■ **Activity**
Given the entries that follow, write out exactly the lines starting at the one containing "[f.toWord 0x12 1]" and ending at the one containing "[f.toWord 0x36 0]", both ends included, and only those.
BEGIN Material for this exercise
/-- The words of an instruction (R33 to R45); an event has none. -/
def encode : Instr → List Word
  | .add f => [f.toWord 0x01 0]
  | .sub f => [f.toWord 0x01 1]
  | .mul f => [f.toWord 0x01 2]
  | .mulh f => [f.toWord 0x01 3]
  | .mulhs f => [f.toWord 0x01 4]
  | .div f => [f.toWord 0x02 0]
  | .divs f => [f.toWord 0x02 1]
  | .rem f => [f.toWord 0x02 2]
  | .rems f => [f.toWord 0x02 3]
  | .andr f => [f.toWord 0x03 0]
  | .orr f => [f.toWord 0x03 1]
  | .xorr f => [f.toWord 0x03 2]
  | .andn f => [f.toWord 0x03 3]
  | .orn f => [f.toWord 0x03 4]
  | .shl f => [f.toWord 0x04 0]
  | .shr f => [f.toWord 0x04 1]
  | .sra f => [f.toWord 0x04 2]
  | .rol f => [f.toWord 0x04 3]
  | .min f => [f.toWord 0x05 0]
  | .max f => [f.toWord 0x05 1]
  | .mins f => [f.toWord 0x05 2]
  | .maxs f => [f.toWord 0x05 3]
  | .clz f => [f.toWord 0x06 0]
  | .ctz f => [f.toWord 0x06 1]
  | .popc f => [f.toWord 0x06 2]
  | .sext f => [f.toWord 0x06 3]
  | .zext f => [f.toWord 0x06 4]
  | .bfx f => [f.toWord 0x07 0]
  | .bfi f => [f.toWord 0x07 1]
  | .mov f => [f.toWord 0x08 0]
  | .sel f => [f.toWord 0x08 1]
  | .addx f => [f.toWord 0x08 2]
  | .addi f => [f.toWord 0x0A 0]
  | .li f => [f.toWord 0x0C 0]
  | .liw f => [f.toWord 0x0D 0, f.imm64]
  | .cmp k f => [f.toWord 0x09 k.x]
  | .cmpi k f => [f.toWord 0x0B k.x]
  | .pand f => [f.toWord 0x0E 0]
  | .por f => [f.toWord 0x0E 1]
  | .pxor f => [f.toWord 0x0E 2]
  | .pnot f => [f.toWord 0x0E 3]
  | .pmov f => [f.toWord 0x0E 4]
  | .br f => [f.toWord 0x10 0, f.toWord2]
  | .jmp f => [f.toWord 0x10 1, f.toWord2]
  | .call f => [f.toWord 0x10 2, f.toWord2]
  | .ret f => [f.toWord 0x10 3, f.toWord2]
  | .loop f => [f.toWord 0x10 4, f.toWord2]
  | .rdv f => [f.toWord 0x11 0]
  | .endj f => [f.toWord 0x11 1]
  | .nop f => [f.toWord 0x11 2]
  | .csrr f => [f.toWord 0x12 0]
  | .csrw f => [f.toWord 0x12 1]
  | .csrs f => [f.toWord 0x12 2]
  | .csrc f => [f.toWord 0x12 3]
  | .ld k f => [f.toWord 0x30 k.x]
  | .st k f => [f.toWord 0x31 k.x]
  | .lds k f => [f.toWord 0x32 k.x]
  | .sts k f => [f.toWord 0x33 k.x]
  | .ldq f => [f.toWord 0x34 0]
  | .ldqi f => [f.toWord 0x35 0]
  | .ldsq f => [f.toWord 0x37 0]
  | .stq f => [f.toWord 0x36 0]
  | .stsq f => [f.toWord 0x38 0]
  | .prf f => [f.toWord 0x39 0]
  | .cpy f => [f.toWord 0x3A 0]
  | .cpym f => [f.toWord 0x3B 0, f.imm64]
  | .apd f => [f.toWord 0x3C 0]
  | .apdRel f => [f.toWord 0x3C 1]
  | .seal f => [f.toWord 0x3D 0]
  | .qreset f => [f.toWord 0x3E 0]
  | .amoadd f => [f.toWord 0x50 0]
  | .amomin f => [f.toWord 0x50 1]
  | .amomax f => [f.toWord 0x50 2]
  | .amoand f => [f.toWord 0x50 3]
  | .amoor f => [f.toWord 0x50 4]
  | .amoxor f => [f.toWord 0x50 5]
  | .amoswp f => [f.toWord 0x50 6]
  | .amocas f => [f.toWord 0x51 0]
  | .amofadd f => [f.toWord 0x52 0]
  | .fence f => [f.toWord 0x53 0]
  | .phase f => [f.toWord 0x54 0]
  | .phaseSplit f => [f.toWord 0x54 1]
  | .phaseJoin f => [f.toWord 0x54 2]
  | .bara f => [f.toWord 0x55 0]
  | .barw f => [f.toWord 0x55 1]
  | .bar f => [f.toWord 0x55 2]
  | .waitseqC f => [f.toWord 0x56 0]
  | .waitseqM f => [f.toWord 0x56 1]
  | .launch f => [f.toWord 0x57 0]
  | .donate f => [f.toWord 0x58 0]
  | .setvl f => [f.toWord 0x60 0]
  | .vlds f => [f.toWord 0x61 0]
  | .vsts f => [f.toWord 0x62 0]
  | .vpop f => [f.toWord 0x63 0]
  | .vpush f => [f.toWord 0x63 1]
  | .vgathc f => [f.toWord 0x64 0]
  | .vscatc f => [f.toWord 0x64 1]
  | .vadd f => [f.toWord 0x65 0]
  | .vsub f => [f.toWord 0x65 1]
  | .vmul f => [f.toWord 0x65 2]
  | .vdiv f => [f.toWord 0x65 3]
  | .vmin f => [f.toWord 0x65 4]
  | .vmax f => [f.toWord 0x65 5]
  | .vfma f => [f.toWord 0x66 0]
  | .vfms f => [f.toWord 0x66 1]
  | .vfnma f => [f.toWord 0x66 2]
  | .vabs f => [f.toWord 0x67 0]
  | .vneg f => [f.toWord 0x67 1]
  | .vsqrt f => [f.toWord 0x67 2]
  | .vrcpe f => [f.toWord 0x67 3]
  | .vrsqrte f => [f.toWord 0x67 4]
  | .vexp2 f => [f.toWord 0x67 5]
  | .vlog2 f => [f.toWord 0x67 6]
  | .vcmp k f => [f.toWord 0x68 k.x]
  | .vpopc f => [f.toWord 0x6E 5]
  | .vsel f => [f.toWord 0x69 0]
  | .vmov f => [f.toWord 0x69 1]
  | .vbcast f => [f.toWord 0x69 2]
  | .vins f => [f.toWord 0x69 3]
  | .vext f => [f.toWord 0x69 4]
  | .vid f => [f.toWord 0x69 5]
  | .viadd f => [f.toWord 0x6D 0]
  | .visub f => [f.toWord 0x6D 1]
  | .vimul f => [f.toWord 0x6D 2]
  | .viand f => [f.toWord 0x6D 3]
  | .vior f => [f.toWord 0x6D 4]
  | .vixor f => [f.toWord 0x6D 5]
  | .vishl f => [f.toWord 0x6D 6]
  | .vishr f => [f.toWord 0x6D 7]
  | .vslide1up f => [f.toWord 0x6A 0]
  | .vslide1dn f => [f.toWord 0x6A 1]
  | .vslideup f => [f.toWord 0x6A 2]
  | .vslidedn f => [f.toWord 0x6A 3]
  | .vperm f => [f.toWord 0x6B 0]
  | .vcmprs f => [f.toWord 0x6B 1]
  | .vexpnd f => [f.toWord 0x6B 2]
  | .vredsumO f => [f.toWord 0x6C 0]
  | .vredsumT f => [f.toWord 0x6C 1]
  | .vredmax f => [f.toWord 0x6C 2]
  | .vredmin f => [f.toWord 0x6C 3]
  | .vcvt f => [f.toWord 0x6E 0]
  | .vretag f => [f.toWord 0x6E 1]
  | .vscale f => [f.toWord 0x6E 2]
  | .vqnt f => [f.toWord 0x6E 3]
  | .vdeq f => [f.toWord 0x6E 4]
  | .tget f => [f.toWord 0xB0 0]
  | .tset f => [f.toWord 0xB0 1]
  | .latw f => [f.toWord 0xB1 0]
  | .latr f => [f.toWord 0xB1 1]
  | .cbload f => [f.toWord 0xB2 0]
  | .mzero f => [f.toWord 0xA0 0]
  | .mma f => [f.toWord 0xA1 0]
  | .mmaG f => [f.toWord 0xA1 1]
  | .mmag f => [f.toWord 0xA2 0]
  | .mmagG f => [f.toWord 0xA2 1]
  | .mst f => [f.toWord 0xA3 0]
  | .mldacc f => [f.toWord 0xA4 0]
  | .macc f => [f.toWord 0xA5 0]
  | .madd f => [f.toWord 0xA6 0]
  | .mwait f => [f.toWord 0xA7 0]
  | .mstat f => [f.toWord 0xA8 0]
  | .syscall f => [f.toWord 0xC0 0]
  | .bkpt f => [f.toWord 0xC0 1]
  | .eret f => [f.toWord 0xC0 2]
  | .wfe f => [f.toWord 0xC0 3]
  | .tlbinv f => [f.toWord 0xC1 0]
  | .sealfree f => [f.toWord 0xC1 1]
  | .loadDataArrival _ _ _ => []
  | .gatherComplete _ _ => []
  | .scatterElementApply _ _ => []
  | .maccRowWrite _ _ => []
  | .cbloadComplete _ _ => []
  | .streamSlotLine _ _ => []
  | .stqHomeWrite _ => []
  | .appendLineWrite _ => []
  | .copyBeatGroup _ => []
  | .matrixKStep _ _ => []
  | .engineMzero _ => []
  | .engineMst _ => []
  | .engineMldacc _ => []
  | .engineMadd _ => []
  | .engineFaultDelivery _ _ => []
  | .faultRecordWrite _ => []
  | .violationRecordWrite => []
  | .frespRetry _ _ => []
  | .frespAbort _ _ => []
  | .frzrespResume _ => []
  | .frzrespTrap _ => []
  | .frzrespDiscard _ => []
  | .queueCycle _ => []
  | .wfeTimeout _ _ => []
  | .memberArrival _ => []
  | .coreWorkEnd _ => []
  | .porterEvaluation _ => []
  | .agePriorityChange _ _ => []
  | .headReserving _ _ => []
  | .lqpost _ _ _ _ => []
  | .lqctlWrite _ _ _ => []
  | .lqstatWrite _ _ _ => []
  | .fullerRecordTake _ _ => []
  | .fullerLineRecode _ _ => []
  | .granuleCreditGrant _ => []
  | .replicaShootdownDone _ _ => []
  | .slotStop => []
  | .contextSave _ => []
  | .contextClear _ => []
  | .slotRestore => []
  | .ttctlCommit _ => []
  | .timetableValidation => []
  | .guestEnable _ => []
  | .guestDisable _ => []
  | .gbaseGboundWrite _ _ _ => []
  | .coalescePeriodEnd _ => []
  | .pmovhiRead _ => []
  | .dbgdataWrite _ => []
  | .dbgdataRead => []
  | .dataApertureAccess _ _ => []
  | .tagApertureAccess _ _ => []
  | .hdmAccess _ => []
  | .peerRequest _ => []
  | .flitReceive _ _ => []
  | .llcBankRetire _ _ _ => []
  | .hbmRowRemap _ _ _ _ => []
  | .linkNarrow _ _ => []
  | .mctpRequest _ => []
  | .pwrctlWrite _ => []
  | .powerOn => []
  | .powerOff => []
  | .mcctlLoad _ => []
  | .microcodeLoadDone => []
  | .hbmTrain _ => []
  | .linkTrain _ _ => []
  | .selfTest _ _ _ _ => []
  | .retirementStateWrite _ _ => []
  | .mschedWrite _ _ _ => []
  | .registerWrite _ _ _ => []
  | .homeAnswer _ => []
  | .writeEntersView _ _ _ => []
  | .arithmeticClockCycle _ => []
  | .hostLinkTrain _ _ => []
  | .thermalLimiting _ _ => []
END Material for this exercise
■ **Solution to the exercise**
  | .csrw f => [f.toWord 0x12 1]
  | .csrs f => [f.toWord 0x12 2]
  | .csrc f => [f.toWord 0x12 3]
  | .ld k f => [f.toWord 0x30 k.x]
  | .st k f => [f.toWord 0x31 k.x]
  | .lds k f => [f.toWord 0x32 k.x]
  | .sts k f => [f.toWord 0x33 k.x]
  | .ldq f => [f.toWord 0x34 0]
  | .ldqi f => [f.toWord 0x35 0]
  | .ldsq f => [f.toWord 0x37 0]
  | .stq f => [f.toWord 0x36 0]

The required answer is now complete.